That damned frozen image remains UNLESS you select another channel or jump to the other buffered channel. When I first saw this behavior I thought it was a glitch and filed a trouble ticket. I got an email from Moxi's unusually attentive tech support that that's the way the program is written, to which I replied that that's OK, but the frozen frame really doesn't present Moxi at its best.

Still it's Moxi's DVR; I've learned from electronics companies, including TiVo, that you 'take it the way they make it or just forsake it!'


----------



## bkdtv (Jan 9, 2003)

fallingwater said:


> It depends; after all there are 3 tuners, 2 digital, 1 analog, to record from at the same time. Seems like a more theoretical than practical objection, IMHO.

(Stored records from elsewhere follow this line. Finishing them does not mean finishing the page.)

-- ==== Sys2Proof/Syntax.lean ====
section
/-! DEFINITION. Syntax.lean: the commands of the block, one constructor of `Instr` per row of spec/opcode_table.json,
with the operands chapter 11 gives the message concerned or the item the event names. The table gives no row any bits. -/

namespace Sys2Proof

/-- The held alerts of R172, by scope. REF_LOST is no held alert: it follows the reference state (R9). -/
inductive Alert where
  | starved (a : Angle)
  | missing (a : Angle)
  | writeFault (a : Angle)
  | absent (a : Angle)
  | readFault (c : Chan)
  | fitLimited (c : Chan)
  | cueSkipped (c : Chan)
  | keyIgnored
  deriving DecidableEq, Repr

/-- The reactions to one house frame event that R1 leaves without an order. A link controller's watch (R163, R164) and
its report with the lowering of the alert timers (R171, R172) are two of them. -/
inductive Reaction where
  | recorder
  | channel (c : Chan)
  | arbiter
  | linkWatch (k : Station)
  | linkReport (k : Station)
  deriving DecidableEq, Repr

/-- One byte arriving on a receive line, and whether it came with a framing error (R162). -/
structure RxByte where
  value : Byte
  framingError : Bool
  deriving DecidableEq, Repr

/-- The mode and value of PLAY, LOAD CLIP and CUE ADD (11.3): none, a speed (FIXED), or a duration (FIT). -/
inductive Pace where
  | none
  | speed (grains : BitVec 16)
  | duration (houseFrames : BitVec 16)
  deriving DecidableEq, Repr

/-- The filter of a LIST (R173). -/
inductive Filter where
  | all
  | own
  | tag (code : Byte)
  deriving DecidableEq, Repr

/-- The commands of the block, one constructor per row of spec/opcode_table.json. `stn` is the station that sends a
command message; message fields have the widths of 11.3 and port words those of 11.4. A `moment` is a time in fifths of
a link clock period, and `order` the order in which the blocks react if the command gives a house frame event. -/
inductive Instr where
  | hardwareReset (moment : Nat)
  | referencePulse (moment : Nat) (order : List Reaction)
  | timerEvent (order : List Reaction)
  | referenceLoss (order : List Reaction)
  | angleAbsent (a : Angle)
  | arrivalNotice (angle : BitVec 4) (stamp : BitVec 16) (phase : BitVec 3)
  | writeCompletion (angle : BitVec 4) (slot : BitVec 20) (status : BitVec 2)
  | scanVisit
  | fetchCompletion (channel : BitVec 3) (tag : BitVec 8) (status : BitVec 2)
  | coolDownEnd (stn : Station) (c : Chan)
  | claimTimeout (stn : Station)
  | linkLoss (k : Station)
  | graceExpiry (k : Station)
  | alertTimerExpiry (k : Station) (alert : Alert)
  | interbyteTimeout (k : Station) (moment : Nat) (order : List Reaction)
  | deskFrame (k : Station) (bytes : List RxByte) (moment : Nat) (order : List Reaction)
  | markIn (stn : Station)
  | markOut (stn : Station)
  | protect (stn : Station) (id serial : BitVec 16)
  | unprotect (stn : Station) (id serial : BitVec 16)
  | delete (stn : Station) (id serial : BitVec 16)
  | label (stn : Station) (id serial : BitVec 16) (text : List (BitVec 7))
  | tagAdd (stn : Station) (id serial : BitVec 16) (tag : Byte)
  | tagRemove (stn : Station) (id serial : BitVec 16) (tag : Byte)
  | hero (stn : Station) (id serial : BitVec 16) (angle : Byte)
  | play (stn : Station) (channel : Byte) (pace : Pace)
  | pause (stn : Station) (channel : Byte)
  | live (stn : Station) (channel : Byte)
  | load (stn : Station) (channel angle : Byte) (houseFrame : BitVec 32)
  | angle (stn : Station) (channel angle : Byte)
  | unload (stn : Station) (channel : Byte)
  | black (stn : Station) (channel : Byte)
  | unblack (stn : Station) (channel : Byte)
  | gang (stn : Station) (leader : Byte) (followers : List Byte)
  | ungang (stn : Station) (channel : Byte)
  | loadClip (stn : Station) (channel : Byte) (id serial : BitVec 16) (angle : Byte) (pace : Pace)
  | cueAdd (stn : Station) (channel : Byte) (id serial : BitVec 16) (angle : Byte) (pace : Pace)
  | cueClear (stn : Station) (channel : Byte)
  | cueNext (stn : Station) (channel : Byte)
  | claim (stn : Station) (channel : Byte)
  | cancel (stn : Station)
  | release (stn : Station) (channel : Byte)
  | select (stn : Station) (channel : Byte)
  | cut (stn : Station) (channel : Byte)
  | preview (stn : Station) (channel : Byte)
  | take (stn : Station)
  | forceRelease (stn : Station) (channel : Byte)
  | list (stn : Station) (filter : Filter)
  | angleSet (stn : Station) (angle rateMultiple : Byte) (quota : BitVec 16)
  | recStart (stn : Station) (angle : Byte)
  | recStop (stn : Station) (angle : Byte)
  | houseRate (stn : Station) (hundredths : BitVec 16) (moment : Nat) (order : List Reaction)
  | curveSet (stn : Station) (points : List (BitVec 16))
  | linkSet (stn : Station) (k enable divisor : Byte)
  | stationSet (stn : Station) (target markSet : Byte) (preroll preset : BitVec 16) (blend : Byte)
  | statsTimeBase (stn : Station) (index : Byte) (clear part : Bool)
  | statsRecorder (stn : Station) (index : Byte) (clear part : Bool)
  | statsPageStore (stn : Station) (index : Byte) (clear part : Bool)
  | statsChannel (stn : Station) (index : Byte) (clear part : Bool)
  | statsLink (stn : Station) (index : Byte) (clear part : Bool)
  | restart (stn : Station)
  | reportTransmissionEnd (k : Station)
  | resetLineHeld
  deriving DecidableEq, Repr

end Sys2Proof
end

FiOS has no analog channels, and a growing number of Comcast systems only offer the local and public interest channels in analog. That's the direction cable is heading.

During the spring and fall television seasons, I see several overlaps per month in the 1-3 minute range. I'm not one who does DVR maintenance -- I just turn on the TV and expect my shows to be there without any effort -- so those are shows I would miss on the Moxi.

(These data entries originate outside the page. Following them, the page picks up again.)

-- ==== Sys2Proof/Machine/Fetch.lean ====
section
/-! DEFINITION. Machine/Fetch.lean: frame selection (R131 to R135), the issue of fetch requests (R136, R137), and fetch
completions (R138 to R142). -/

namespace Sys2Proof.Machine

/-! ### Frame selection -/

/-- A frame's place in the store: its page and slot index (R50). -/
structure FramePlace where
  page : Nat
  index : Nat
  deriving DecidableEq, Repr

/-- The slot address of a place (section 7.4). -/
def FramePlace.slot (p : FramePlace) : Nat := p.page * 64 + p.index

/-- What selection finds for a channel that is not black: frame A, frame B if one is blended, and the weight. -/
structure Selected where
  placeA : FramePlace
  placeB : Option FramePlace
  weight : Nat
  deriving DecidableEq, Repr

/-- The blend setting of a channel: its holder's, or station 0's while it is unclaimed (R132). -/
def State.blendOf (s : State) (c : Chan) : Bool := (s.setting ((s.holder c).getD 0)).blend

/-- The weight of a position, 0 when blending is off (R132). -/
def blendWeight (blend : Bool) (position fs : Nat) : Nat := if blend then position % fs * 16 / fs else 0

/-- The nearest frame of a page at or before a slot index that is not faulted (R134). -/
def goodIndex (faulted : List Nat) (index : Nat) : Option Nat :=
  ((List.range (index + 1)).filter fun i => !faulted.contains i).getLast?

/-- Frame B for frame number `frame`: held, not faulted, and at or below the live edge (R135). -/
def frameB (l : List Page) (liveEdge : Option Nat) (frame : Nat) : Option FramePlace :=
  match lookup l frame, liveEdge with
  | .held p i _ false _, some e => if frame ≤ e then some { page := p.number, index := i } else none
  | _, _ => none

/-- Frame selection on a record list from a position (R132 to R135); none when no frame may be shown (R134). -/
def selectFrames (l : List Page) (liveEdge : Option Nat) (blend : Bool) (position fs : Nat) : Option Selected :=
  let frame := position / fs
  match lowerPage l frame with
  | none => none
  | some p =>
    let isHeld := decide (frame < p.firstFrame + p.count)
    let index := if isHeld then frame - p.firstFrame else p.count - 1
    match goodIndex p.faulted index with
    | none => none
    | some i =>
      let w := if isHeld && i = index then blendWeight blend position fs else 0
      match (if w = 0 then none else frameB l liveEdge (frame + 1)) with
      | some b => some { placeA := { page := p.number, index := i }, placeB := some b, weight := w }
      | none => some { placeA := { page := p.number, index := i }, placeB := none, weight := 0 }

/-- Frame selection for a channel with a playhead (R131, R132). -/
def State.selectFor (s : State) (c : Chan) (h : Playhead) : Option Selected :=
  selectFrames (s.pageList h.angle) (s.recorder h.angle).liveEdge (s.blendOf c) h.position (s.frameSpan h.angle)

/-! ### Requests -/

/-- The tag the next request of a channel takes (R136). -/
def Channel.takenTag (ch : Channel) : Nat :=
  if ch.inFlight.any fun e => e.tag = ch.nextTag then (ch.nextTag + 1) % 256 else ch.nextTag

/-- Issue a request, or count a late skip when two fetches are in flight (R136, R137). -/
def State.issue (s : State) (c : Chan) (sel : Option Selected) : State :=
  let ch := s.chan c
  if 2 ≤ ch.inFlight.length then s.modChanCounts c fun n => { n with lateSkips := satInc n.lateSkips }
  else
    let tag := ch.takenTag
    let pageA := sel.map (·.placeA.page)
    let pageB := (sel.bind (·.placeB)).bind fun b => if some b.page = pageA then none else some b.page
    let entry : FetchEntry := { tag := tag, black := sel.isNone, pageA := pageA, pageB := pageB, superseded := false }
    let request : FetchRequest :=
      { channel := c, tag := tag, slotA := sel.map (·.placeA.slot), slotB := (sel.bind (·.placeB)).map (·.slot),
        weight := (sel.map (·.weight)).getD 0, black := sel.isNone }
    let t := (s.modPage? pageA fun p => { p with fetchHolds := p.fetchHolds + 1 }).modPage? pageB
      fun p => { p with fetchHolds := p.fetchHolds + 1 }
    let t := t.modChan c fun ch =>
      { ch with inFlight := ch.inFlight ++ [entry], nextTag := (tag + 1) % 256,
                counts := { ch.counts with issued := satInc ch.counts.issued } }
    { t with fetchOut := t.fetchOut ++ [request] }

/-- The request due for a channel at a house frame: black, or selected, or none when no frame may be shown (R131, R134,
R137). -/
def State.requestFor (s : State) (c : Chan) : State :=
  match (s.chan c).head with
  | none => s
  | some h =>
    if (s.chan c).black then s.issue c none
    else
      match s.selectFor c h with
      | some sel => s.issue c (some sel)
      | none => s.modChanCounts c fun n => { n with unshown := satInc n.unshown }

/-! ### Completions -/

/-- The fetches in flight before and after the first entry with a tag, and that entry (R138). -/
def splitTag (tag : Nat) : List FetchEntry → Option (List FetchEntry × FetchEntry × List FetchEntry)
  | [] => none
  | e :: rest =>
    if e.tag = tag then some ([], e, rest)
    else (splitTag tag rest).map fun r => (e :: r.1, r.2.1, r.2.2)

/-- What a matched OK completion does to its channel: the shown output, or a stale completion; older entries still in
flight become superseded (R140). -/
def completeOk (e : FetchEntry) (older newer : List FetchEntry) (ch : Channel) : Channel :=
  if e.superseded then
    { ch with inFlight := older ++ newer, counts := { ch.counts with stale := satInc ch.counts.stale } }
  else
    { ch with inFlight := older.map (fun o => { o with superseded := true }) ++ newer,
              lastShown := some e.tag, frameValid := true }

/-- What a matched FAULT completion does to its channel (R141). One for a superseded fetch raises the stale completions too:
the table of R130 counts each completion taken for a superseded fetch and names no status (DEDUCED,
notes/assumptions/46.md). -/
def completeFault (e : FetchEntry) (older newer : List FetchEntry) (ch : Channel) : Channel :=
  { ch with
      inFlight := older ++ newer
      frameValid := if e.superseded then ch.frameValid else false
      counts := { ch.counts with
        readFaults := if e.black then ch.counts.readFaults else satInc ch.counts.readFaults
        stale := if e.superseded then satInc ch.counts.stale else ch.counts.stale } }

/-- A fetch completion for a channel (R138 to R141). -/
def State.fetchCompleted (s : State) (c : Chan) (tag : Nat) (ok : Bool) : State :=
  match splitTag tag (s.chan c).inFlight with
  | none => s.modChanCounts c fun n => { n with unmatched := satInc n.unmatched }
  | some (older, e, newer) =>
    let t := s.releaseFetch e
    if ok then t.modChan c (completeOk e older newer)
    else
      let t := t.modChan c (completeFault e older newer)
      if e.black then t else t.raiseChanAlert c (.readFault c)

/-- FETCH_COMPLETION (R138, R139); a status other than 0 is FAULT (11.4). -/
def execFetchCompletion (channel : BitVec 3) (tag : BitVec 8) (status : BitVec 2) (s : State) :
    Host.Outcome State Fault Refusal :=
  act (fun s =>
    match chanOf? channel.toNat with
    | none => { s with unmatchedPartWide := satInc s.unmatchedPartWide }
    | some c => s.fetchCompleted c tag.toNat (status == 0)) s

end Sys2Proof.Machine
end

If Moxi is able to update their software to use the QAM capability on the external Hauppauge USB tuner, and provide seamless network scheduling across local HD channels on CableCard and ClearQAM, then that would be a significant improvement.



fallingwater said:


> That damned frozen image remains UNLESS you select another channel or jump to the other buffered channel. When I first saw this behavior I thought it was a glitch and filed a trouble ticket. I got an email from Moxi's unusually attentive tech support that that's the way the program is written, to which I replied that that's OK, but the frozen frame really doesn't present Moxi at its best.


That's good to know. I wonder why Engadget and others complained about the Moxi kicking them into liveTV after a recording? Was this behavior changed in a software update?

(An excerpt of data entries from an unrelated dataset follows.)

-- ==== Sys2Proof/Certificates/Slice0/Obligations.lean ====
section
/-! DEFINITION. Certificates/Slice0/Obligations.lean: the statements for the provers. A next state is written out as the
update of the state the command is taken in, so that each such statement gives the frame with the effect. -/

open Sys2Proof Sys2Proof.Machine

/-! ### Steps, reset, and what commands leave alone -/

/-- A step takes the front command of the queue with the queue's rest; on an empty queue the two ports hand over their
oldest words (the model's choice, notes/assumptions/4.md), and nothing while RESET is held. -/
def Obligations.StepTakesTheFrontCommand : Prop :=
  ∀ s : State,
    (∀ c rest, s.pending = c :: rest → step s = exec c { s with pending := rest }) ∧
    (s.pending = [] → s.resetHeld = false →
      step s = .next { s with ingestOut := s.ingestOut.tail, fetchOut := s.fetchOut.tail }) ∧
    (s.pending = [] → s.resetHeld = true → step s = .next s)

/-- HARDWARE_RESET leaves every item at its hardware reset value (R11, R33, R58, R83, R89, R112, R129, R144, R160, R175,
10.4), whatever the state before; the release is the last event time, and the model's own queue and drawing count are
kept. RESET_LINE_HELD breaks off the reports in transmission, and while RESET is held no command but the release changes
anything (R184). The moment of the release as an operand, the listing hold and the model's own fields are the model's
choices (notes/assumptions/17.md, 26.md and 32.md). -/
def Obligations.ResetAndTheHeldLine : Prop :=
   ((∀ (s : State) (moment : Nat),
      exec (.hardwareReset moment) s =
        .next { State.reset with
          timeBase := { TimeBase.reset with lastEvent := moment }, draws := s.draws, pending := s.pending }) ∧
    State.reset.timeBase =
      { ref := .free, rate := .fps5994, houseCount := 0, qualifyingRun := 0, lastPulse := none, lastEvent := 0,
        timerPlace := 0, lossCount := 0, relockCount := 0, unqualifiedCount := 0 } ∧
    (∀ a, State.reset.recorder a =
      { state := .stopped, rateMultiple := 1, quota := 2048, expected := none, newest := none, pendingWrites := [],
        liveEdge := none, present := false, silence := 3, counts := .zero }) ∧
    State.reset.unknownAngles = 0 ∧ State.reset.ingestOut = [] ∧
    State.reset.pages.pool = List.range' 0 16384 ∧ (∀ a, State.reset.pageList a = [] ∧ State.reset.span a = none) ∧
    State.reset.pages.scans = [] ∧ State.reset.pages.mismatches = 0 ∧
    (∀ a, State.reset.pages.reclaimed.get a = 0 ∧ State.reset.pages.starvations.get a = 0) ∧
    State.reset.clips.clips = [] ∧ State.reset.clips.serialCounter = 1 ∧ State.reset.clips.generation = 0 ∧
    (∀ a, State.reset.clips.openCounts.get a = 0) ∧
    (∀ c, State.reset.chan c =
      { head := none, gang := .none, black := false, cues := [], staged := false, inFlight := [], nextTag := 0,
        lastShown := none, frameValid := false, counts := .zero }) ∧
    State.reset.unmatchedPartWide = 0 ∧ State.reset.fetchOut = [] ∧
    (∀ c, State.reset.holder c = none) ∧ (∀ k, State.reset.pendingClaim k = none) ∧
    (∀ k c, State.reset.coolDownRun k c = none) ∧ State.reset.arbiter.pgm = 0 ∧ State.reset.arbiter.pvw = 1 ∧
    (∀ k, (State.reset.link k).state = .down ∧ (State.reset.link k).enabled = true ∧ (State.reset.link k).divisor = 4 ∧
      State.reset.link k = (State.reset.link k).session ∧ (State.reset.link k).counts = .zero) ∧
    State.reset.curve = #v[0, 18, 36, 72, 120, 180, 240, 360, 480, 720, 1440] ∧
    (∀ k, State.reset.setting k = { markSet := allAngles, preroll := 150, playPreset := 720, blend := true })) ∧
   ((∀ s : State,
      exec .resetLineHeld s =
        .next { s with resetHeld := true, links := s.links.map fun l => { l with tx := none } }) ∧
    ∀ (s : State) (i : Instr), s.resetHeld = true → (∀ moment, i ≠ .hardwareReset moment) → i ≠ .resetLineHeld →
      exec i s = .next s)

/-- Every command is taken, and changes no part of the state but those its rules give it (`touches`); the queue is none
of them. -/
def Obligations.CommandsTouchOnlyTheirParts : Prop :=
  ∀ (i : Instr) (s : State), ∃ t, exec i s = .next t ∧ Frame (touches i) s t ∧ .pending ∉ touches i

/-! ### The time base -/

/-- A house frame event raises the house count by 1 up to 4,294,967,295 and takes each reaction exactly once: those its
command names in the order named, then the rest (R1, R2). A channel that is not IDLE and no gang follower advances and
requests for itself and its followers, each member once at the event (R95, R131); the arbiter updates its cool-downs, then
grants, then ages the pending claims (R149 to R151). The order of the rest, the last pass over the channels and the order
of a gang's requests are the model's choices (notes/assumptions/1.md, 24.md and 43.md). That the channels are granted in
ascending order is its choice too (notes/assumptions/48.md). -/
def Obligations.HouseFrameRunsEveryReactionOnce : Prop :=
  (∀ (s : State) (order : List Reaction),
    let raised : State :=
      { s with timeBase := { s.timeBase with houseCount := min (s.timeBase.houseCount + 1) 4294967295 } }
    (s.houseFrame order).timeBase = raised.timeBase ∧
    s.houseFrame order =
      ([0, 1, 2, 3].foldl (fun w c => channelWork c w) ((fullOrder order).foldl react (raised, []))).1 ∧
    (∀ r, (fullOrder order).count r = 1) ∧
    (order.Nodup → ∃ rest, fullOrder order = order ++ rest)) ∧
  ∀ (s : State) (served : List Chan),
    react (s, served) .recorder = (s.recorderWork, served) ∧
    react (s, served) .arbiter =
      ([0, 1, 2, 3, 4].foldl (fun t k => t.ageClaim k) ([0, 1, 2, 3].foldl (fun t c => t.grantChan c)
        ([0, 1, 2, 3, 4].foldl (fun t k => [0, 1, 2, 3].foldl (fun t c => t.updateCoolDown k c) t) s)), served) ∧
    (∀ k, react (s, served) (.linkWatch k) = (s.watchLink k, served) ∧
      react (s, served) (.linkReport k) = (s.reportWork k, served)) ∧
    ∀ c, react (s, served) (.channel c) = channelWork c (s, served) ∧
      ((s.chan c).head = none ∨ s.isFollower c = true ∨ c ∈ served → channelWork c (s, served) = (s, served)) ∧
      ((s.chan c).head ≠ none → s.isFollower c = false → c ∉ served →
        let moved := s.advance c
        let members := c :: (moved.followersOf c).filter fun f => decide (f ∉ served)
        channelWork c (s, served) = (members.foldl (fun t m => t.requestFor m) moved, members ++ served))

/-- REFERENCE_PULSE: in LOCKED a house frame event; in FREE an unqualified or a qualifying pulse, or the relock, with an
event when at least half an expected period has passed since the last one (R3, R6, R7). TIMER_EVENT gives one in FREE,
one period of the pattern after the last event, and none in LOCKED; REFERENCE_LOSS in LOCKED gives one two expected
periods after the last pulse, in FREE, with the timer at the start of its pattern (R3, R4, R5). Moments in fifths of a
link clock period, and the exact 2% as the lower limit of the tolerance at 59.94, are the model's choice
(notes/assumptions/2.md). -/
def Obligations.HouseFrameEventsOfPulsesTimerAndLoss : Prop :=
   (∀ (s : State) (moment : Nat) (order : List Reaction), s.resetHeld = false →
      (s.timeBase.ref = .locked →
        exec (.referencePulse moment order) s =
          .next (s.inEvent fun u =>
            ({ u with timeBase := { u.timeBase with lastPulse := some moment, lastEvent := moment } } : State).houseFrame
              order)) ∧
      (s.timeBase.ref = .free →
        (∀ p, s.timeBase.lastPulse = some p → ¬ inTolerance s.timeBase.rate (moment - p)) →
        exec (.referencePulse moment order) s =
          .next (s.inEvent fun u =>
            { u with timeBase := { u.timeBase with
                qualifyingRun := 0, lastPulse := some moment
                unqualifiedCount := min (u.timeBase.unqualifiedCount + 1) 4294967295 } })) ∧
      (∀ p, s.timeBase.ref = .free → s.timeBase.lastPulse = some p → inTolerance s.timeBase.rate (moment - p) →
        s.timeBase.qualifyingRun < 3 →
        exec (.referencePulse moment order) s =
          .next (s.inEvent fun u =>
            { u with timeBase := { u.timeBase with
                qualifyingRun := u.timeBase.qualifyingRun + 1, lastPulse := some moment } })) ∧
      (∀ p, s.timeBase.ref = .free → s.timeBase.lastPulse = some p → inTolerance s.timeBase.rate (moment - p) →
        s.timeBase.qualifyingRun = 3 → s.timeBase.rate.period ≤ 2 * (moment - s.timeBase.lastEvent) →
        exec (.referencePulse moment order) s =
          .next (s.inEvent fun u =>
            ({ u with timeBase := { u.timeBase with
                ref := .locked, qualifyingRun := 0, lastPulse := some moment, lastEvent := moment
                relockCount := min (u.timeBase.relockCount + 1) 4294967295 } } : State).houseFrame order)) ∧
      (∀ p, s.timeBase.ref = .free → s.timeBase.lastPulse = some p → inTolerance s.timeBase.rate (moment - p) →
        s.timeBase.qualifyingRun = 3 → 2 * (moment - s.timeBase.lastEvent) < s.timeBase.rate.period →
        exec (.referencePulse moment order) s =
          .next (s.inEvent fun u =>
            { u with timeBase := { u.timeBase with
                ref := .locked, qualifyingRun := 0, lastPulse := some moment
                relockCount := min (u.timeBase.relockCount + 1) 4294967295 } }))) ∧
   (∀ (s : State) (order : List Reaction), s.resetHeld = false →
      (s.timeBase.ref = .free →
        exec (.timerEvent order) s =
          .next (s.inEvent fun u =>
            ({ u with timeBase := { u.timeBase with
                timerPlace := (u.timeBase.timerPlace + 1) % 5
                lastEvent := u.timeBase.lastEvent + (match u.timeBase.rate with
                  | .fps50 => 5 * 491520
                  | .fps5994 =>
                    if u.timeBase.timerPlace = 1 ∨ u.timeBase.timerPlace = 3 then 5 * 410009 else 5 * 410010) } } :
              State).houseFrame order)) ∧
      (s.timeBase.ref = .locked → exec (.timerEvent order) s = .next s) ∧
      (∀ p, s.timeBase.ref = .locked → s.timeBase.lastPulse = some p →
        exec (.referenceLoss order) s =
          .next (s.inEvent fun u =>
            ({ u with timeBase := { u.timeBase with
                ref := .free, qualifyingRun := 0, timerPlace := 0, lastEvent := p + 2 * u.timeBase.rate.period
                lossCount := min (u.timeBase.lossCount + 1) 4294967295 } } : State).houseFrame order)))

/-- HOUSE_RATE from station 0 with 5,000 or 5,994 hundredths turns the time base to FREE at that rate, with the pattern at
its start and no last pulse time, and is answered OK; a timer event already due is then given at once and the pattern
moves on (R8, R178). Another rate gives BAD_ARGUMENT. That such an event stands at the command's moment, after the answer
and in the same event, is the model's choice (notes/assumptions/8.md). The empty result data of BAD_ARGUMENT are deduced
(notes/assumptions/10.md), and so is the byte 0 of FREE (notes/assumptions/49.md). -/
def Obligations.HouseRateTurnsToFree : Prop :=
  ∀ (s : State) (hundredths : BitVec 16) (moment : Nat) (order : List Reaction), s.hears 0 →
    (∀ rate, (hundredths = 5000 ∧ rate = HouseRate.fps50 ∨ hundredths = 5994 ∧ rate = HouseRate.fps5994) →
      let set := fun u : State =>
        (({ u.counted 0 with timeBase := { u.timeBase with
            rate := rate, ref := .free, qualifyingRun := 0, lastPulse := none, timerPlace := 0 } } : State).answered 0
          .houseRate .ok [hundredths.extractLsb' 8 8, hundredths.extractLsb' 0 8, 0])
      exec (.houseRate 0 hundredths moment order) s =
        .next (s.inEvent fun u =>
          if s.timeBase.lastEvent + timerPeriod rate 0 < moment then
            ({ set u with timeBase := { (set u).timeBase with timerPlace := 1, lastEvent := moment } } : State).houseFrame
              order
          else set u)) ∧
    (hundredths ≠ 5000 → hundredths ≠ 5994 →
      exec (.houseRate 0 hundredths moment order) s =
        .next (s.inEvent fun u => (u.counted 0).answered 0 .houseRate .badArgument []))

/-! ### The recorder -/

/-- R19: a phase not below the rate multiple gives FORMAT; the stamp resolves, by its three cases, to the greatest house
frame not above the house count with those low 16 bits, or to none, which gives FORMAT; the frame number is t × m + phase.
-/
def Obligations.StampResolvesToTheGreatestFrame : Prop :=
  (∀ (s : State) (a : Angle) (stamp phase : Nat),
    (¬ phase < (s.recorder a).rateMultiple → s.judgeNotice a stamp phase = .error .format) ∧
    (resolveStamp s.timeBase.houseCount stamp = none → s.judgeNotice a stamp phase = .error .format) ∧
    (∀ n, s.judgeNotice a stamp phase = .ok n →
      ∃ t, resolveStamp s.timeBase.houseCount stamp = some t ∧ n = t * (s.recorder a).rateMultiple + phase)) ∧
  ∀ count stamp : Nat, stamp < 65536 →
    (stamp ≤ count % 65536 → resolveStamp count stamp = some (count - count % 65536 + stamp)) ∧
    (count % 65536 < stamp → 65536 ≤ count →
      resolveStamp count stamp = some (count - count % 65536 - 65536 + stamp)) ∧
    (count % 65536 < stamp → count < 65536 → resolveStamp count stamp = none) ∧
    (∀ t, resolveStamp count stamp = some t ↔
      (t ≤ count ∧ t % 65536 = stamp ∧ ∀ u, u ≤ count → u % 65536 = stamp → u ≤ t))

I suppose the Moxi still has the "always displays liveTV" issue when you turn it on, however. There's no way to eliminate / avoid the liveTV window when you turn on the TV, correct?


----------



## fallingwater (Dec 29, 2007)

fallingwater said:


> PyTiVo does offer 'the plus', thanks to its developer: http://pytivo.armooo.net/
> 
> For you and perhaps the majority of posters here at TCF it's a significant and valuable feature. For me it's not. The question might best be paraphrased; 'How will it play in Peoria'; i.e. how much does it influence prospective TiVo buyers? In that regard, why didn't TiVo develop an improved TiVo Desktop themselves instead of letting a third party do so? Perhaps in TiVo's opinion it wouldn't develop enough revenue to offset its cost?
> 
> ...





ZeoTiVo said:


> well free TiVo desktop would do the same for me - just that it looks a little clunkier and also TiVo desktop is designed to do more and has PC resource leaks and issues as a result. pyTiVo is also free and incredibly easy to install now so that offsets any advantage in Moxi currently.
> 
> now if TiVo would just naturally see Windows Media centers and be able to pull over video without the end user installing anything else - that would put it more in the average users realm.
> 
> ...


Took you awhile to reply to that post, no?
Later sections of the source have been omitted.